# Assignment:
Scan the material below for the string "updPart". Report every line that has it.

# Stored data:

● ● ●

/-! ### Binding (R68, R155, R156) -/

/-- Every byte of a range is present memory of a die. -/
def State.present (s : State) (die a n : Nat) : Bool :=
  (List.range (n / 2 ^ 16 + 2)).all fun i => s.paPresent die (min (a + i * 2 ^ 16) (a + n - 1))

/-- A table of a die's block at a key, or none where a field or its range is bad. -/
def State.readTable (s : State) (die k : Nat) : Option Table :=
  let base := s.mem.num k 8 / 64 % 2 ^ 31 * 64
  let log := s.mem.num (k + 8) 4 % 32
  if 6 ≤ log && log ≤ 24 && s.present die base (128 * 2 ^ log) then some ⟨base, log, none⟩ else none

/-- A ring of a die's block: its base and log. -/
def State.readRing (s : State) (die k : Nat) : Option (Nat × Nat) :=
  let base := s.mem.num k 8 / 64 % 2 ^ 31 * 64
  let log := s.mem.num (k + 8) 4 % 16
  if 2 ≤ log && log ≤ 12 && s.present die base (32 * 2 ^ log) then some (base, log) else none

/-- The block of a die at a key (R155). Commands submitted before the bind have run (log entry 30). -/
def State.readDie (s : State) (die k : Nat) : Option DieX := do
  let t0 ← s.readTable die k
  let t1 ← s.readTable die (k + 0x10)
  let t2 ← s.readTable die (k + 0x20)
  let c ← s.readRing die (k + 0x30)
  let f ← s.readRing die (k + 0x40)
  return ⟨[t0, t1, t2], c.1, c.2, k + 0x3C, s.mem.num (k + 0x3C) 4, f.1, f.2, 0⟩

/-- The descriptor that an XLAT value names, or none where the bind is refused (R155, R156). -/
def State.readXlat (s : State) (v : Nat) : Option Xlat := do
  if v / 2 ^ 37 ≠ 0 || v % 64 ≠ 0 || !s.present 0 v 576 then none
  let k := globalKey 0 v
  let fvec := s.mem.num (k + 0x18) 4 % 256
  let save := s.mem.num k 8
  if save % 2 ^ 16 ≠ 0 || 63 < fvec then none
  let d0 ← s.readDie 0 (k + 0x40)
  let d1 ← s.readDie 1 (k + 0xC0)
  let d2 ← s.readDie 2 (k + 0x140)
  let d3 ← s.readDie 3 (k + 0x1C0)
  return ⟨save, s.mem.num (k + 8) 8, s.mem.num (k + 16) 8, fvec, [d0, d1, d2, d3], [], []⟩

/-- The code words of a descriptor are classified before it is read (R171, log entry 66). -/
def State.xlatReads (s : State) (v : Nat) : State :=
  if v / 2 ^ 37 ≠ 0 || v % 64 ≠ 0 || !s.present 0 v 576 then s else s.classify (globalKey 0 v) 576

/-- Another bound partition has one of the quads. -/
def State.quadTaken (s : State) (part mask : Nat) : Bool :=
  (List.range 16).any fun n =>
    let p := s.parts.getD n Part.reset
    n ≠ part && p.bound && p.quadmask &&& mask ≠ 0

/-- A write of BOUND = 1 (R68); the W buffers of the cores become settled zero (R147). -/
def State.bindPart (s : State) (part : Nat) : State :=
  let p := s.parts.getD part Part.reset
  if 16 ≤ part || p.bound || s.dev.silent then s
  else
    let s := s.xlatReads p.xlatReg
    let refuse := s.updPart part fun p => { p with binderr := true }
    if s.quadTaken part p.quadmask then refuse
    else match s.readXlat p.xlatReg with
      | none => refuse
      | some x =>
        let s := s.updPart part fun p => { p with bound := true, x := some x }
        (s.partCores part).foldl (fun s k => { s with mem := s.mem.clear (wKey k 0) (2 ^ 24) }) s
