/-- R252, R300, R302, R118: the loads, in every space, order and form. Each turn reads A, traps ALIGN at an address that its
size does not divide, and once the checks pass leaves its elements in flight under wait bit 0, with the P of the address, of
the path, of the sectors and of the page; a closed granule holds the thread, which TMASK.HOLD records; an access that waits
leaves the thread at the load, and one that ended with its link traps UNCORRECTABLE; bytes that come from off the part are
free values (log entry 21). That an access performs where it issues is the model's choice (log entry 5). -/
def Obligations.Loads : Prop :=
  ∀ (i : Instr) (spc : Spc) (off : Bool) (d : Code) (f o v : Nat) (s : State) (g : Group),
    loadForm i = some (spc, off, d, f, o, v) → s.Issues i g → popNames i = [] → (g.levels s o v).isSome = true →
    ∃ T : State → Nat × List Nat → State, exec i s = .next ((s.turns i).foldl T s).finish
      ∧ ∀ (s1 s2 : State) (t : Nat) (tt : List Nat) (x : Vals),
        s1.readOps s1.cur.gid t (operands i) Vals.zero = (s2, .ok x) → s2.cg.kind ≠ .pitcher →
        let a := s2.memAddr spc off x.a
        let n := memLen f o v
        let acc : Acc := { Acc.read spc a n with sync := o ≠ 0 }
        (a % n ≠ 0 → T s1 (t, tt) = s2.trapAll tt 0x08 a)
        ∧ ∀ s3 r, a % n = 0 → s2.reach (s2.who s2.cur.gid t) acc = (s3, r) →
          (∀ c, r = .trap c → T s1 (t, tt) = (s3.firmOf tt).trapAll tt c a) ∧ (∀ c, r = .viol c → T s1 (t, tt) = s3.violAll tt c a)
          ∧ (r = .closed → T s1 (t, tt) = s3.holdAll tt true (d.toNat < 112)) ∧ (r = .waits → T s1 (t, tt) = s3.stayAll tt)
          ∧ (r = .lost → T s1 (t, tt) = (s3.firmOf tt).trapAll tt 0x0C a)
          ∧ (∀ key attr, r = .ok key attr → 112 ≤ d.toNat → T s1 (t, tt) = s3)
          ∧ (∀ key attr, r = .ok key attr → d.toNat < 112 →
            T s1 (t, tt) = s3.updGrp s3.cur.gid fun h => { h with pend := h.pend ++
              [⟨t, d.toNat, loadRegs f (unpack f (memCnt o v) (s3.mem.read key n))
                (x.p || s2.ambient tt || s3.mem.anyP key n || attrBit attr 4), 0, none, [], h.replays t⟩] })
          ∧ ∀ attr, r = .outside attr → d.toNat < 112 →
            T s1 (t, tt) = s3.updGrp s3.cur.gid fun h => { h with pend := h.pend ++
              [⟨t, d.toNat, loadRegs f (unpack f (memCnt o v) (s3.remoteBytes t n))
                (x.p || s2.ambient tt || s3.remoteP t || attrBit attr 4), 0, none, [], h.replays t⟩] }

● ● ●

# Response to the task:
    let refuse := s.updPart part fun p => { p with binderr := true }
        let s := s.updPart part fun p => { p with bound := true, x := some x }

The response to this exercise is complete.